France’s AMF regulator reports on ESG SPOT investigations at French fund managers

Move comes as part of tighter sustainable finance supervision.

Five French asset managers running SRI funds or integrating ESG into their investments received an interesting visitor in recent months as the country’s AMF securities regulator sent in a team of investigators to examine their sustainability policy, practices and reporting as part of tighter supervision.
The investigations carried out at five, unnamed French fund managers – called SPOT inspections by the AMF (standing for Supervision des Pratiques Opérationnelle et Thématique – operational and thematic supervision of practices), signal increased oversight of ESG in investment by the French authorities.
The AMF report on its investigation, just published, follows hard on a government review of Article 173 last month, reported by RI. It found that half of France’s 48 biggest financial services companies are falling short of its reporting requirements. The AMF report includes critiques and recommendations for best practice on Article 173 reporting by investors, although it was undertaken before the recent review and is not directly related.
The AMF says it wants to ensure SRI information provided to investors is fair, clear and non-misleading, and compliant with the investment and management process of funds companies. It has taken up sustainable finance as a strategic priority in its “#Supervision2022” initiative and chosen it as one of the first themes of the SPOT inspections, which started in 2018. The AMF also publishes regular reports on SRI in collective management, the third edition of which should be published in autumn 2019.
Since 2011, French asset management companies (AMCs) are required to publish information on how they factor in ESG into their investment policy.
In 2015, France also introduced its law on energy transition for green growth, with clear guidelines on ESG reporting requirements, in particular relating to climate change. The requirements of the law are regularly referred to as ‘Article 173’.In past reports, the AMF has flagged up concerns over shortcomings at fund managers, including out-of-date SRI procedures and lack of precision on methodology, data and operations, which it said made it difficult to ‘trace and justify’ changes to ESG scores and meant information to investors was unclear.
The recent SPOT inspections at the five AMCs examined how each firm is resourcing and organising its SRI investment and risk management procedures, including data used, ESG criteria, assesment of climate risk, rating of issuers, selection and exclusion of securities, and engagement policy. It looked at a sample of 4 to 6 securities in equities funds at each manager to see whether the ex ante and ex post information provided to investors was satisfactory.
The fund managers investigated, it said, ranged in size and were selected because of the SRI management claims in presentations to investors.

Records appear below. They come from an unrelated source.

-- ==== Sys2Proof/Machine/Matrix.lean ====
section
/-!
DEFINITION. The MATRIX slot of a grove word: panels, streamed multiplication, group scales, drains, the saturation monitor and the
plausibility checker's tests (R197–R206, R209, R298).
-/
namespace Sys2Proof.Machine

/-- k-step and element width of a streamed format: 0 INT4, 1 INT8, 2 E4M3, 3 E5M2, 4 BF16 (Table 13-1). -/
def kStep (f : Nat) : Nat := lget 4 [8, 4, 4, 4, 2] f
def mWidth (f : Nat) : Nat := lget 8 [4, 8, 8, 8, 16] f
def mIsInt (f : Nat) : Bool := decide (f ≤ 1)
def mFmt (f : Nat) : FFmt := if f = 2 then e4m3 else if f = 3 then e5m2 else bf16

/-- MACs of a data iteration (Table 13-1). -/
def macsOf (f : Nat) : Nat := lget 32 [64, 32, 32, 32, 16] f

/-- Group size of a GROUP code. -/
def groupSize (g : Nat) : Nat := lget 0 [0, 32, 64, 128] g

/-- Element `i` of packed bits of a format, as a value and as an integer. -/
def mBits (f bits i : Nat) : Nat := field bits (mWidth f * i + mWidth f - 1) (mWidth f * i)
def mInt (f bits i : Nat) : Int := signedOf (mWidth f) (mBits f bits i)
def mVal (f bits i : Nat) : FVal := if mIsInt f then ofInt (mInt f bits i) else fdec (mFmt f) (mBits f bits i)

/-- The panel row of a core, and its length in elements of a format. -/
def panelOf (m : Matrix) (row : Nat) : Option Panel := sfind m.panels row
def rowLen (f : Nat) (p : Panel) : Nat := 8 * p.bytes.length / mWidth f

/-! ## Rules (Table 13-3) -/

/-- The rules of the MATRIX slot that raise ILLEGAL_WORD (R201), whatever MOP is, with the core as it stands at issue. -/
def matrixBad (w : GWord) (k : Core) : Bool :=
  let x := w.x
  let fmts := decide (4 < x.sfmt.val) || decide (4 < x.pfmt.val) ||
    !(decide (x.sfmt = x.pfmt) || ((x.sfmt.val = 2 || x.sfmt.val = 3) && (x.pfmt.val = 2 || x.pfmt.val = 3)))
  let common := decide (4 < w.mop) || fmts || (decide (x.sfmt.val = 4) && decide (x.group.val ≠ 0)) || decide (5 < x.ofmt.val)
  common || (match w.mop with
  | 0 => w.mem = 5
  | 1 => decide (w.mem ≠ 5) || decide (63 < w.rep)
  | 2 => decide (w.mem ≠ 5) || (match panelOf k.mat x.row with
    | none => true
    | some p => decide (p.bytes = []) || (decide (x.group.val ≠ 0) && decide (rowLen x.pfmt p % groupSize x.group ≠ 0)))
  | _ => decide (w.mem = 5) || decide (w.rep ≠ 0))

/-! ## Scales (R205) -/

/-- The effective scale of a layer of an instance's table: E = OSCALE × 2^ADJ; an OSCALE of 0 is 1.0. -/
def effScale (x : Inst) (l : Nat) : FVal :=
  let v := lget 0 x.layers l
  if l = 0 then .fin false 1 0
  else
    let o := field v 63 32
    let base := if o = 0 then FVal.fin false 1 0 else fdec fp32 o
    fmul base (.fin false 1 (signedOf 8 (field v 71 64)))

/-! ## Iterations -/

/-- A PANEL iteration: the row is emptied at iteration 0 and takes 32 bytes. -/
def panelIter (x : XSlot) (first : Bool) (data : Nat) (m : Matrix) : Matrix :=
  let old := match panelOf m x.row with
    | some p => if first then [] else p.bytes
    | none => []
  { m with panels := sput m.panels x.row ⟨x.pfmt, old ++ leBytes 32 data, x.layer⟩ }

/-- An INT32 accumulator with an integer added, held in range: the value and whether it saturated. -/
def satAdd32 (a i : Int) : Int × Bool :=
  let s := a + i
  if s < -2147483648 then (-2147483648, true) else if 2147483647 < s then (2147483647, true) else (s, false)

/-- What an iteration gathers: the block, and its saturation events. -/
structure MacOut where
  mat : Matrix
  sat : Nat := 0

/-- The k-pointer of a row after a data iteration. -/
def advanceKp (x : XSlot) (len : Nat) (m : Matrix) : Matrix :=
  let kp := sget 0 m.kp x.row + kStep x.sfmt
  { m with kp := sset 0 m.kp x.row (if len ≤ kp then 0 else kp), sliceDone := m.sliceDone.filter (· ≠ x.row.val) }

/-- Accumulator and partial-sum keys. -/
def accKey (row cb n : Nat) : Nat := 64 * row + 8 * cb + n
def partKey (row n : Nat) : Nat := 8 * row + n

/-- The exact sum of a column's products in one iteration. -/
def columnSum (sf pf pbits kp wbits n : Nat) : FVal :=
  (List.range (kStep sf)).foldl (fun a k => fadd a (fmul (mVal pf pbits (kp + k)) (mVal sf wbits (kStep sf * n + k)))) (.fin false 0 0)

/-- One column of an ungrouped data iteration (R202): the accumulator and its saturation events. -/
def macColumn (sf pf pbits kp wbits n : Nat) (a : BitVec 32) : BitVec 32 × Nat :=
  if mIsInt sf then
    let r := (List.range (kStep sf)).foldl (fun (z : Int × Nat) k =>
      let t := satAdd32 z.1 (mInt pf pbits (kp + k) * mInt sf wbits (kStep sf * n + k))
      (t.1, z.2 + (if t.2 then 1 else 0))) (a.toInt, 0)
    (BitVec.ofInt 32 r.1, r.2)
  else if sf = 4 then
    ((List.range (kStep sf)).foldl (fun z k => bits32 (fadd (val32 z) (fmul (mVal pf pbits (kp + k)) (mVal sf wbits (kStep sf * n + k))))) a, 0)
  else (bits32 (fadd (val32 a) (columnSum sf pf pbits kp wbits n)), 0)

/-- One column of a grouped data iteration (R203): the partial sum. -/
def partColumn (sf pf pbits kp wbits n : Nat) (p : BitVec 32) : BitVec 32 :=
  if mIsInt sf then (macColumn sf pf pbits kp wbits n p).1
  else bits32 (fadd (val32 p) (columnSum sf pf pbits kp wbits n))

/-- The checker's references after a data iteration (R298): for each panel element, Q takes p × Σ w and M takes |p| × Σ |w|; with
groups each column keeps its own until the flush. -/
def checkIter (sf pf pbits kp wbits : Nat) (row cb : Nat) (grouped : Bool) (m : Matrix) : Matrix :=
  (List.range (kStep sf)).foldl (fun m k =>
    let p := mVal pf pbits (kp + k)
    let ws := (List.range 8).map (fun n => mVal sf wbits (kStep sf * n + k))
    if grouped then
      ws.zipIdx.foldl (fun m w =>
        let key := partKey row w.2
        { m with qPart := sset 0 m.qPart key (bits32 (fadd (val32 (sget 0 m.qPart key)) (fmul p w.1))),
                 mPart := sset 0 m.mPart key (bits32 (fadd (val32 (sget 0 m.mPart key)) (fmul (fabsV p) (fabsV w.1)))) }) m
    else
      let key := 8 * row + cb
      let sw := ws.foldl fadd (.fin false 0 0)
      let sa := ws.foldl (fun a w => fadd a (fabsV w)) (.fin false 0 0)
      { m with q := sset 0 m.q key (bits32 (fadd (val32 (sget 0 m.q key)) (fmul p sw))),
               m := sset 0 m.m key (bits32 (fadd (val32 (sget 0 m.m key)) (fmul (fabsV p) sa))) }) m

/-- The scale of column `n` in the group of a parity. -/
def groupScale (m : Matrix) (row half n : Nat) : FVal := fdec bf16 (field (sget 0 m.slice row).toNat (16 * (8 * half + n) + 15) (16 * (8 * half + n)))

/-- The partial sums of a row flushed into a block with the scales of its group (R203), and the checker's with them. -/
def flushRow (sf row cb half : Nat) (m : Matrix) : Matrix :=
  let qk := 8 * row + cb
  let m1 := (List.range 8).foldl (fun m n =>
    let p := sget 0 m.part (partKey row n)
    let pv := if mIsInt sf then ofInt p.toInt else val32 p
    let sc := groupScale m row half n
    let a := sget 0 m.acc (accKey row cb n)
    { m with acc := sset 0 m.acc (accKey row cb n) (bits32 (fadd (val32 a) (fmul pv sc))),
             q := sset 0 m.q qk (bits32 (fadd (val32 (sget 0 m.q qk)) (fmul (val32 (sget 0 m.qPart (partKey row n))) sc))),
             m := sset 0 m.m qk (bits32 (fadd (val32 (sget 0 m.m qk)) (fmul (val32 (sget 0 m.mPart (partKey row n))) (fabsV sc)))) }) m
  (List.range 8).foldl (fun m n =>
    { m with part := sdel m.part (partKey row n), qPart := sdel m.qPart (partKey row n), mPart := sdel m.mPart (partKey row n) })
    { m1 with pend := sdel m1.pend row }

/-- The next iteration of an MMA reads a scale slice (R204). -/
def isScaleIter (x : XSlot) (m : Matrix) : Bool :=
  let g := groupSize x.group
  decide (g ≠ 0) && decide (sget 0 m.kp x.row % (2 * g) = 0) && !m.sliceDone.contains x.row.val

/-- A panel read as another format than it was loaded in, or past its end: the spec states no result. -/
def mmaOpen (x : XSlot) (m : Matrix) : Bool :=
  match panelOf m x.row with
  | none => false
  | some p => !isScaleIter x m && (decide (p.fmt ≠ x.pfmt.val) || decide (rowLen x.pfmt p ≤ sget 0 m.kp x.row))

/-- An MMA iteration (R197, R202–R204). `fr` fills the columns when the spec states no result. -/
def mmaIter (x : XSlot) (data fr : Nat) (m : Matrix) : MacOut :=
  match panelOf m x.row with
  | none => ⟨m, 0⟩
  | some p =>
    if isScaleIter x m then
      ⟨{ m with slice := sset 0 m.slice x.row (BitVec.ofNat 256 data), sliceDone := insertNat m.sliceDone x.row }, 0⟩
    else
      let g := groupSize x.group
      let kp := sget 0 m.kp x.row
      let pbits := leNat p.bytes
      let len := rowLen x.pfmt p
      let opened := mmaOpen x m
      let new (n : Nat) (v : BitVec 32) : BitVec 32 := if opened then BitVec.ofNat 32 (fr >>> (32 * n)) else v
      if g = 0 then
        let r := (List.range 8).foldl (fun (z : Matrix × Nat) n =>
          let key := accKey x.row x.cb n
          let c := macColumn x.sfmt x.pfmt pbits kp data n (sget 0 z.1.acc key)
          ({ z.1 with acc := sset 0 z.1.acc key (new n c.1) }, z.2 + c.2)) (m, 0)
        ⟨advanceKp x len (checkIter x.sfmt x.pfmt pbits kp data x.row x.cb false r.1), r.2⟩
      else
        let half := (kp / g) % 2
        let m1 := (List.range 8).foldl (fun (m : Matrix) n =>
          let key := partKey x.row n
          { m with part := sset 0 m.part key (new n (partColumn x.sfmt x.pfmt pbits kp data n (sget 0 m.part key))) }) m
        let m2 := checkIter x.sfmt x.pfmt pbits kp data x.row x.cb true { m1 with pend := sput m1.pend x.row half }
        let m3 := if (kp + kStep x.sfmt) % g = 0 then flushRow x.sfmt x.row x.cb half m2 else m2
        ⟨advanceKp x len m3, 0⟩

/-- ZERO (R201): the block, its references, the partial sum of the row and KP. -/
def zeroIter (x : XSlot) (m : Matrix) : Matrix :=
  let m1 := (List.range 8).foldl (fun (m : Matrix) n =>
    { m with acc := sdel m.acc (accKey x.row x.cb n), part := sdel m.part (partKey x.row n),
             qPart := sdel m.qPart (partKey x.row n), mPart := sdel m.mPart (partKey x.row n) }) m
  { m1 with q := sdel m1.q (8 * x.row + x.cb), m := sdel m1.m (8 * x.row + x.cb), kp := sdel m1.kp x.row, pend := sdel m1.pend x.row,
            sliceDone := m1.sliceDone.filter (· ≠ x.row.val) }

/-- What a DRAIN computes: the block after the flush, the accumulators, y, y ÷ E, and the bits and events of the conversion (R199). -/
structure Drained where
  mat : Matrix
  acc : List FVal
  y : List FVal
  ratio : List FVal
  bits : List Nat
  sat : Nat

/-- DRAIN (R201). -/
def drainBlock (x : XSlot) (i : Inst) (m : Matrix) : Drained :=
  let m1 := match sfind m.pend x.row with
    | some half => flushRow x.sfmt x.row x.cb half m
    | none => m
  let acc := (List.range 8).map (fun n =>
    let a := sget 0 m1.acc (accKey x.row x.cb n)
    if mIsInt x.sfmt && decide (x.group.val = 0) then ofInt a.toInt else val32 a)
  let r := match panelOf m1 x.row with
    | some p => effScale i p.layer
    | none => .fin false 1 0
  let e := effScale i x.layer
  let y := acc.map (fun a => frnd fp32 (fmul a r))
  let ratio := y.map (fun v => frnd fp32 (fdiv v e))
  let c := ratio.map (convOut x.ofmt (layerSat (lget 0 i.layers x.layer)))
  ⟨m1, acc, y, ratio, c.map (·.1), c.countP (·.2)⟩

/-- A value's magnitude is below or equal to a bound. -/
def magLe (a b : FVal) : Bool := !isNan a && !fltV b (fabsV a)

/-- The checker's tests of a drain (R298, Table 19-2): every enabled test passes. -/
def checkDrain (x : XSlot) (i : Inst) (d : Drained) : Bool :=
  let c := lget 0 i.checks x.layer
  let q := val32 (sget 0 d.mat.q (8 * x.row + x.cb))
  let m := val32 (sget 0 d.mat.m (8 * x.row + x.cb))
  let s := d.acc.foldl (fun a v => frnd fp32 (fadd a v)) (.fin false 0 0)
  let tol := fmul m (.fin false 1 (-(Int.ofNat (field c 15 8))))
  let floor := fdec fp32 (field c 95 64)
  let bound := if fltV tol floor then floor else tol
  (!bitOf c 0 || d.y.all isFin) &&
  (!bitOf c 1 || d.ratio.all (fun v => magLe v (fdec fp32 (field c 63 32)))) &&
  (!bitOf c 2 || (!isNan s && !isNan q && !isNan m && magLe (fadd s (fneg q)) bound))

/-! ## The saturation monitor (R206) -/

/-- Saturation events of a task on a layer: counted, and the trip when the count reaches TRIP; a shadowed task's trip counts at its release
(R10). -/
def satEvents (s : State) (c l n : Nat) : State :=
  match sfind s.gr.cores c with
  | none => s
  | some k =>
    if n = 0 then s
    else match instOf s k.ins, taskOf s k.ins k.node k.firing k.task with
    | some i, some t =>
      let old := sget 0 k.sat l
      let now := old + n
      let trip := layerTrip (lget 0 i.layers l)
      let s1 := countG (modCore s c (fun z => { z with sat := sset 0 z.sat l now })) (c / 64) 0x0F n
      if trip ≠ 0 ∧ trip ≤ now ∧ !t.tripped.contains l then
        let s2 := modTask s1 k.ins k.node k.firing k.task (fun z => { z with tripped := insertNat z.tripped l })
        if inShadow t then s2 else countQ s2 i.part l 0
      else s1
    | _, _ => s

/-- The largest |y ÷ E| of a drain; a NaN is none (R206). -/
def drainPeak (x : XSlot) (d : Drained) : Peak :=
  (d.ratio.filter (fun v => !isNan v)).foldl (fun (p : Peak) v => peakMax p ⟨(bits32 (fabsV v)).toNat, x.ofmt⟩) ⟨0, x.ofmt⟩

/-- What a DRAIN leaves outside its core: the checker's verdict on a CHECKED task, PEAK of a step list, events. -/
def drainEffects (s : State) (c : Nat) (k : Core) (x : XSlot) (i : Inst) (d : Drained) : State :=
  let checked := ((nodeOf i k.node).map (·.ent.checked)).getD false
  let s1 := if checked && !checkDrain x i d then modTask s k.ins k.node k.firing k.task (fun t => { t with sound := false }) else s
  let s2 := match i.owner with
    | .list p =>
      let pk := drainPeak x d
      if (taskOf s k.ins k.node k.firing k.task).any inShadow then
        modTask s1 k.ins k.node k.firing k.task (fun t => { t with peaks := sput t.peaks x.layer ((sfind t.peaks x.layer.val).elim pk (fun o => peakMax o pk)) })
      else countPeak s1 p x.layer pk
    | .run _ _ => s1
  satEvents s2 c x.layer d.sat

/-- The word names a RERUN layer. -/
def namesRerun (w : GWord) (i : Inst) : Bool := decide (w.mop ≠ 0) && decide (layerMode (lget 0 i.layers w.x.layer) = 2)

/-- The MATRIX slot of one iteration: registers go into `d`, effects into the state. -/
def matrixIter (s : State) (c : Nat) (w : GWord) (first : Bool) (data fr : Nat) (k d : Core) : State × Core × Nat :=
  let x := w.x
  match instOf s k.ins with
  | none => (s, d, 0)
  | some i => match w.mop with
    | 1 => (s, { d with mat := panelIter x first data k.mat }, 0)
    | 2 =>
      let r := mmaIter x data fr k.mat
      let s1 := countG s (c / 64) 0x04 1
      let s2 := if isScaleIter x k.mat then s1 else countFixed s1 (c / 64) 3 (macsOf x.sfmt)
      (s2, { d with mat := r.mat }, r.sat)
    | 3 =>
      let r := drainBlock x i k.mat
      (s, setV { d with mat := r.mat } x.vd (packDrain x r.bits), 0)
    | 4 => (s, { d with mat := zeroIter x k.mat }, 0)
    | _ => (s, d, 0)
where
  /-- The eight results packed as Table 12-1; the bits beyond them are 0. -/
  packDrain (x : XSlot) (l : List Nat) : BitVec 256 :=
    BitVec.ofNat 256 (l.foldr (fun v a => (a <<< outWidth x.ofmt) + v % 2 ^ outWidth x.ofmt) 0)

end Sys2Proof.Machine
end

The regulator said it was generally happy with compliance at four of them, although it was critical of the quality of documentation on dialogue with issuers and the inclusion of stocks in SRI universes and investment decisions.
Notably, the AMF inspection team found that only one of the fund manager’s reported on its funds’ contribution to compliance with targets for limiting global warming and the energy and ecological transition. It also noted that the portfolios of the funds of three AMCs contain securities whose carbon footprint is high (in the automotive, utilities and chemicals sectors), but said this did not conflict with the SRI policies of the firm.
On corporate governance, it said fund manager reports on voting were not clear to investors on whether a resolution voted on had finally been adopted or not by the company targeted.
On Article 173, the AMF says manager reporting is “very heterogeneous”. It said one of the managers’ Article 173 information was unstructured and its presentation of its process unsubstantiated. Another AMC, it said, did not publish “Article 173” reports for funds for funds €500m.